# Kliche Overdrive (Klon)



## caiofilipini (Jul 14, 2020)

Built the Kliche Overdrive last night. Decided not to put any artwork on it, but I couldn't help throwing in the oxblood knobs, I love how they look!
I'm keeping this one, and will probably sell the Refractor I built from the Aion kit on Reverb.


----------



## Chuck D. Bones (Jul 14, 2020)

Nice build!


----------



## Barry (Jul 14, 2020)

Tidy build!


----------



## caiofilipini (Jul 15, 2020)

Thank you!


----------



## themicrofish (Jul 25, 2020)

So nice!
May I ask where you got the battery style connectors you're using for the power jack? I think those would make my life easier.


----------



## caiofilipini (Jul 25, 2020)

themicrofish said:


> So nice!
> May I ask where you got the battery style connectors you're using for the power jack?
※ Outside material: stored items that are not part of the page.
/-- The direction whose complementarity residuals are rcl and rcu. -/
def direction (p : Qp) (f : Fact) (w : SvIter) (v : ResVec) (rcl rcu : List Nat) : Dir :=
  let idx := upTo p.rows.length
  let row := fun i => p.rows.getD i { coef := [], lb := 0, ub := 0, box := false }
  let val := fun i => w.rows.getD i { sl := 0, su := 0, zl := 0, zu := 0 }
  let q := idx.map (fun i =>
    let r := row i
    let x := val i
    let u := if r.hasU then f64Div (f64Fma x.zu (vget v.ru i) (vget rcu i)) x.su else 0
    let l := if r.hasL then f64Div (f64Fma x.zl (vget v.rl i) (vget rcl i)) x.sl else 0
    f64Sub u l)
  let r1 := vadd (vneg v.dual) (tdot p.n (p.rows.map (·.coef)) q)
  let z := kktSolve p f r1 (vneg v.eq)
  let eqNo := fun i => ((p.rows.take i).filter QRow.eq).length
  { dx := z.1
    dy := z.2.take p.a.length
    rows := idx.map (fun i =>
      let r := row i
      let x := val i
      if r.eq then { sl := 0, su := 0, zl := 0, zu := vget z.2 (p.a.length + eqNo i) }
      else
        let c := sdot r.coef z.1
        let dl := f64Add c (vget v.rl i)
        let du := f64Sub (vget v.ru i) c
        { sl := if r.hasL then dl else 0
          su := if r.hasU then du else 0
          zl := if r.hasL then f64Neg (f64Div (f64Fma x.zl dl (vget rcl i)) x.sl) else 0
          zu := if r.hasU then f64Neg (f64Div (f64Fma x.zu du (vget rcu i)) x.su) else 0 }) }

/-- The largest step that keeps the slacks and multipliers of finite sides at or above 0; +infinity when none limits it. -/
def ratio (p : Qp) (vs ds : List RowVal) : Nat :=
  (List.zip p.rows (List.zip vs ds)).foldl (fun m e =>
    let one := fun m (s d : Nat) =>
      if (f64Val d).isNan then d else if f64Lt d 0 then (let t := f64Div s (f64Neg d); if f64Lt t m then t else m) else m
    if e.1.eq then m
    else
      let m1 := if e.1.hasL then one (one m e.2.1.sl e.2.2.sl) e.2.1.zl e.2.2.zl else m
      if e.1.hasU then one (one m1 e.2.1.su e.2.2.su) e.2.1.zu e.2.2.zu else m1) 0x7FF0000000000000

/-- A row advanced by a step. A row solved as an equality keeps s = 0 and its multiplier split by sign into z_u and z_l. DESIGN CHOICE,
log 100. -/
def stepRow (r : QRow) (a : Nat) (v d : RowVal) : RowVal :=
  if r.eq then
    let nu := f64Fma a d.zu v.nu
    if f64Lt nu 0 then { sl := 0, su := 0, zl := f64Neg nu, zu := 0 } else { sl := 0, su := 0, zl := 0, zu := nu }
  else { sl := f64Fma a d.sl v.sl, su := f64Fma a d.su v.su, zl := f64Fma a d.zl v.zl, zu := f64Fma a d.zu v.zu }

def stepRows (p : Qp) (a : Nat) (vs ds : List RowVal) : List RowVal :=
  List.zipWith (fun r (e : RowVal × RowVal) => stepRow r a e.1 e.2) p.rows (List.zip vs ds)

/-- The predictor, the centring and the corrector of one iteration: the direction and its step length, and the pivots
replaced. A predictor that no side limits takes a step of 1. DESIGN CHOICE, log 100. -/
def stepDir (p : Qp) (pr : PivRule) (w : SvIter) : Dir × Nat × Nat :=
  let f := factor pr p (sigmas p w.rows)
  let v := resVec p w
  let rc0l := w.rows.map (fun x => f64Mul x.sl x.zl)
  let rc0u := w.rows.map (fun x => f64Mul x.su x.zu)
  let da := direction p f.1 w v rc0l rc0u
  let ra := ratio p w.rows da.rows
  let aa := if ra = 0x7FF0000000000000 then f64One else ra
  let gap := gapOf p w.rows
  let t := f64Div (gapOf p (stepRows p aa w.rows da.rows)) gap
  let sg := f64Mul (f64Mul t t) t
  let mu := f64Mul sg (f64Div gap (f64OfInt p.sides))
  let d := if p.sides = 0 then da
    else
      let cl := List.zipWith (fun (e : RowVal) rc => f64Sub (f64Fma e.sl e.zl rc) mu) da.rows rc0l
      let cu := List.zipWith (fun (e : RowVal) rc => f64Sub (f64Fma e.su e.zu rc) mu) da.rows rc0u
      direction p f.1 w v cl cu
  let a := f64Mul 0x3FEFC00000000000 (ratio p w.rows d.rows)
  (d, if f64Lt f64One a then f64One else a, f.2)

/-- The iterate after a step. -/
def stepIter (p : Qp) (w : SvIter) (d : Dir) (a : Nat) : SvIter :=
  { x := List.zipWith (fun x dx => f64Fma a dx x) w.x d.dx
    y := List.zipWith (fun y dy => f64Fma a dy y) w.y d.dy
    rows := stepRows p a w.rows d.rows }

/-! ## The certificate (R156) -/

/-- The multipliers of the equality rows: y, then those of the rows solved as equalities. -/
def SvIter.eqMult (w : SvIter) (p : Qp) : List Nat :=
  w.y ++ ((List.zip p.rows w.rows).filter (fun e => e.1.eq)).map (fun e => e.2.nu)

/-- Rule 2 of R156 with the tolerance 2^−INFEXP. Each product of the formula is a chain of its own (R142). -/
def certifies (p : Qp) (infexp : Nat) (w : SvIter) : Bool :=
  let rows := (List.zip p.rows w.rows).filter (fun e => !e.1.eq)
  let y := w.eqMult p
  let z := rows.flatMap (fun e => [e.2.zl, e.2.zu])
  let zeta := vnorm (y ++ z)
  let tol := f64Mul (f64Pow2 (-(infexp : Int))) zeta
  let nb := rows.filter (fun e => !e.1.box)
  let bx := rows.filter (fun e => e.1.box)
  let turned := fun (l : List (QRow × RowVal)) => tdot p.n (l.map (·.1.coef)) (l.map (fun e => f64Sub e.2.zl e.2.zu))
  let g := vadd (vadd (tdot p.n p.eqRows y) (turned nb)) (turned bx)
  let bs := p.b ++ ((p.rows.filter QRow.eq).map (·.lb))
  let low := fun (l : List (QRow × RowVal)) => l.foldl (fun acc e => if e.1.hasL then f64Fma e.1.lb e.2.zl acc else acc) 0
  let upp := fun (l : List (QRow × RowVal)) => l.foldl (fun acc e => if e.1.hasU then f64Fma e.1.ub e.2.zu acc else acc) 0
  let val := f64Sub (f64Add (f64Sub (f64Add (fdot bs y) (low nb)) (upp nb)) (low bx)) (upp bx)
  f64Lt 0 zeta && f64Le (vnorm g) tol && f64Le tol val

/-! ## Initial points (R154, R160) -/

/-- The cold start. -/
def coldStart (p : Qp) : SvIter :=
  { x := List.replicate p.n 0
    y := List.replicate p.a.length 0
    rows := p.rows.map (fun r =>
      { sl := if r.hasL then f64One else 0, su := if r.hasU then f64One else 0,
        zl := if r.hasL then f64One else 0, zu := if r.hasU then f64One else 0 }) }

/-- 2^−26. -/
def f64Floor26 : Nat := 0x3E50000000000000

/-- Entries of absent sides set to 0 (R152, R160), and with `raise` slacks and multipliers raised to 2^−26 (R160); the entries of a
row solved as an equality stay as they are. DESIGN CHOICE, log 100. -/
def cleaned (raise : Bool) (p : Qp) (w : SvIter) : SvIter :=
  let up := fun (has : Bool) (x : Nat) => if !has then 0 else if raise && f64Lt x f64Floor26 then f64Floor26 else x
  { w with rows := List.zipWith (fun (r : QRow) (v : RowVal) =>
      if r.eq then v
      else { sl := up r.hasL v.sl, su := up r.hasU v.su, zl := up r.hasL v.zl, zu := up r.hasU v.zu }) p.rows w.rows }

/-- Chunks of k entries. -/
def chunks {α : Type} (k : Nat) : Nat → List α → List (List α)
  | 0, _ => []
  | n + 1, l => l.take k :: chunks k n (l.drop k)

/-- Stages shifted by one, the last one twice (R160). -/
def shiftStages {α : Type} (l : List (List α)) : List (List α) :=
  match l with
  | [] => []
  | _ :: r => match l.getLast? with | some x => r ++ [x] | none => r

/-- Stages truncated or padded with the last one to n (R162). -/
def fitStages {α : Type} (n : Nat) (l : List (List α)) : List (List α) :=
  match l.getLast? with
  | none => []
  | some x => l.take n ++ List.replicate (n - l.length) x

end Sys2Proof.Machine
end

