/-- A refusal of a descriptor (R257). -/
def Mach.dmaRefuse (m : Mach) (u c tag code : Nat) : Mach :=
  let p := unitPage u
  ((((m.bump p Reg.CELL.DMA_REFUSED_CNT).setLive p Reg.CELL.DMA_LAST_REFUSE_CODE code).setLive p
    Reg.CELL.DMA_LAST_REFUSE_TAG tag).raise p 27).dmaReport u c ⟨tag, code, false, false⟩

/-- The scales of a SCALED descriptor are valid (R63). -/
def Mach.dmScalesOk (m : Mach) (w : List Nat) : Bool :=
  !dmScaled w || (scaleOk (m.slot (dmSSlot w)).scale && scaleOk (m.slot (dmDSlot w)).scale)

/-- A descriptor is checked and enters the queue, or is refused. The spec gives a descriptor with an invalid scale no
code, so that code is a free value. -/
def Mach.dmaEnter (m : Mach) (u c : Nat) (w : List Nat) : Mach :=
  let p := unitPage u
  let code := m.dmCode u w (m.dmaOut u c (dmTag w))
  let m1 := m.raiseIf (fmtReserved (dmSFmt w) || fmtReserved (dmDFmt w)) p 20
  if code ≠ 0 then m1.dmaRefuse u c (dmTag w) code
  else if !m1.dmScalesOk w then
    ((m1.raise p 21).dmaRefuse u c (dmTag w) (1 + m1.freeWord.toNat % 255)).stir
  else
    let it : DmaItem := { id := m1.dma.nextId, ctx := c, words := w, seed := m1.seed, denorm := m1.denorm u,
                          starveThr := m1.act (unitPage u) Reg.CELL.PONDCTL_STARVE_THR, started := false, startedAt := 0, starved := false, buffered := false, performed := false,
                          code := 0, poison := false, wrote := [], old := [] }
    let m2 := m1.setDmaQueue u (m1.dmaQueue u ++ [it])
    ({ m2 with dma := { m2.dma with nextId := m2.dma.nextId + 1 } } : Mach).tapAccept u (dmTag w) it.id

/-- DM.RUN (R251): gD receives 1 when the queue is full, else 0. -/
def Mach.dmRun (m : Mach) (u c : Nat) (gd ga : RegNo) (imm : BitVec 13) : Mach :=
  m.withDesc u c (descAddr (m.g u c ga) imm) 64 64 (fun w =>
    if 32 ≤ (m.dmaQueue u).length then m.writeBack u c gd 1
    else (m.dmaEnter u c w).writeBack u c gd 0)

/-- R251. DM.RUN. -/
def execDmRun (u : UnitId) (c : CtxId) (gd ga : RegNo) (imm : BitVec 13) (s : State) : Host.Outcome State Fault Refusal :=
  s.issue u c (fun m => m.dmRun u.val c.val gd ga imm)

/-- R251. DM.POLL. -/
def execDmPoll (u : UnitId) (c : CtxId) (gd _ga : RegNo) (_imm : BitVec 13) (s : State) : Host.Outcome State Fault Refusal :=
  s.issue u c (fun m => m.writeBack u.val c.val gd
    (w64 ((m.dmaQueue u.val).filter (fun i => decide (i.ctx = c.val))).length))

/-- The result word of WAIT.DMA. -/
def dmaWord (x : List DmaDone) (tag : Nat) : Word :=
  match x.find? (fun d => decide (d.tag = tag)) with
  | none => 0xFF
  | some d => w64 (d.code % 256 + 256 * b2n d.collide + 512 * b2n d.poison)

/-- WAIT.DMA (R257). -/
def Mach.waitDma (m : Mach) (u c : Nat) (gd ga : RegNo) : Mach :=
  let t := (m.g u c ga).toNat
  if m.dmaOut u c t then m.sleep u c (.dma t) else m.writeBack u c gd (dmaWord (m.ctx u c).dma t)

/-- R257. WAIT.DMA. -/
def execWaitDma (u : UnitId) (c : CtxId) (gd ga _gb : RegNo) (s : State) : Host.Outcome State Fault Refusal :=
  s.issue u c (fun m => m.waitDma u.val c.val gd ga)

/-! ## Starting (R258) -/

/-- The locations of a descriptor with their bytes: source, then what it writes. -/
def Mach.dmSrc (m : Mach) (u : Nat) (w : List Nat) : Option (Loc × Nat) :=
  (m.spaceLoc u (wordAt w 1)).map (fun l => (l, dmSBytes w))
def Mach.dmDsts (m : Mach) (u : Nat) (w : List Nat) : List (Loc × Nat) :=
  ((dmUses w).drop 1).filterMap (fun x => (m.spaceLoc u x.1).map (fun l => (l, x.2.1)))

/-- Two locations share a byte. -/
def locOverlap (a b : Loc × Nat) : Bool :=
  let meets := fun (x y : Nat) => overlaps (x, a.2) (y, b.2)
  match a.1, b.1 with
  | .pond u x, .pond v y => decide (u = v) && meets x y
  | .scratch s x, .scratch t y => decide (s = t) && meets x y
  | .mem x, .mem y => meets x y
  | _, _ => false

/-- A later descriptor must wait for an earlier one (R258). -/
def Mach.dmBlocks (m : Mach) (u : Nat) (early late : List Nat) : Bool :=
  let es := (m.dmSrc u early).toList
  let ed := m.dmDsts u early
  (m.dmDsts u late).any (fun d => (es ++ ed).any (locOverlap d)) || (m.dmSrc u late).toList.any (fun s => ed.any (locOverlap s))

/-- Replace the descriptor with an identity. -/
def Mach.setDmaItem (m : Mach) (u : Nat) (it : DmaItem) : Mach :=
  m.setDmaQueue u ((m.dmaQueue u).map (fun i => if i.id = it.id then it else i))

/-- Every location that a descriptor names, with its bytes. -/
def Mach.dmLocs (m : Mach) (u : Nat) (w : List Nat) : List (Loc × Nat) := (m.dmSrc u w).toList ++ m.dmDsts u w

/-- The ranges of a descriptor lie in their ponds and in the scratch size in force (R257, R261). -/
def Mach.dmInside (m : Mach) (u : Nat) (w : List Nat) : Bool := (m.dmLocs u w).all (fun l => m.locInside l.1 l.2)

/-- A write to a location can be performed: it answers, and the arrays of a destination cell do not guard it (R85). -/
def Mach.dstFree (m : Mach) (l : Loc × Nat) : Bool :=
  !m.locStuck l.1 l.2 && (match l.1 with | .pond v o => !m.guarded v o l.2 | _ => true)

/-- Writes of a transfer that find themselves held by the guard of a cell's arrays: those of DMA and of host rings also in the
operand ranges, the others in the output range (R85). -/
def Mach.hazards (m : Mach) (dma : Bool) (ls : List (Loc × Nat)) : Mach :=
  ls.foldl (fun m l =>
    match l.1 with
    | .pond v o => if (if dma then m.guarded v o l.2 else m.outGuarded v o l.2) then m.hazard v else m
    | _ => m) m

/-- The locations that an operation reads and writes when it is performed answer: those of a COPY, or the source and the target
of an operation at a slice, whose RET is written later. -/
def Mach.dmReady (m : Mach) (u : Nat) (w : List Nat) : Bool :=
  (m.dmSrc u w).toList.all (fun l => !m.locStuck l.1 l.2) && ((m.dmDsts u w).take 1).all m.dstFree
I think those would make my life easier.



Thank you!

I got the idea for the connectors from this thread:






						Easy open enclosures?
					

Hey all,  I dunno about y'all, but the worst part about discovering a problem with a circuit after putting it into the enclosure is having to unsolder the %$#@& power jack. I've even thought about trying to use clips or something to easily release from the power jack.  Anyway, I noticed on this...



					forum.pedalpcb.com
				




These are the exact ones I'm using:






						Amazon.com: Shappy 20 Pieces Micro JST PH 2.0 2-Pin Connector Plug Male and 20 Pieces 10 cm Red and Black Silicone Cable Wire with Female Connector: Home Audio & Theater
					

Amazon.com: Shappy 20 Pieces Micro JST PH 2.0 2-Pin Connector Plug Male and 20 Pieces 10 cm Red and Black Silicone Cable Wire with Female Connector: Home Audio & Theater



					www.amazon.com


----------



## themicrofish (Jul 25, 2020)

caiofilipini said:


> Thank you!
> 
> I got the idea for the connectors from this thread:
> 
> ...



game changer, thank you!


----------



## dlazzarini (Jul 26, 2020)

themicrofish said:


> game changer, thank you!


Worth every penny. They’re all I use now. Sooo much easier


----------



## caiofilipini (Jul 26, 2020)

dlazzarini said:


> Worth every penny. They’re all I use now. Sooo much easier



Same here. They're super convenient!


----------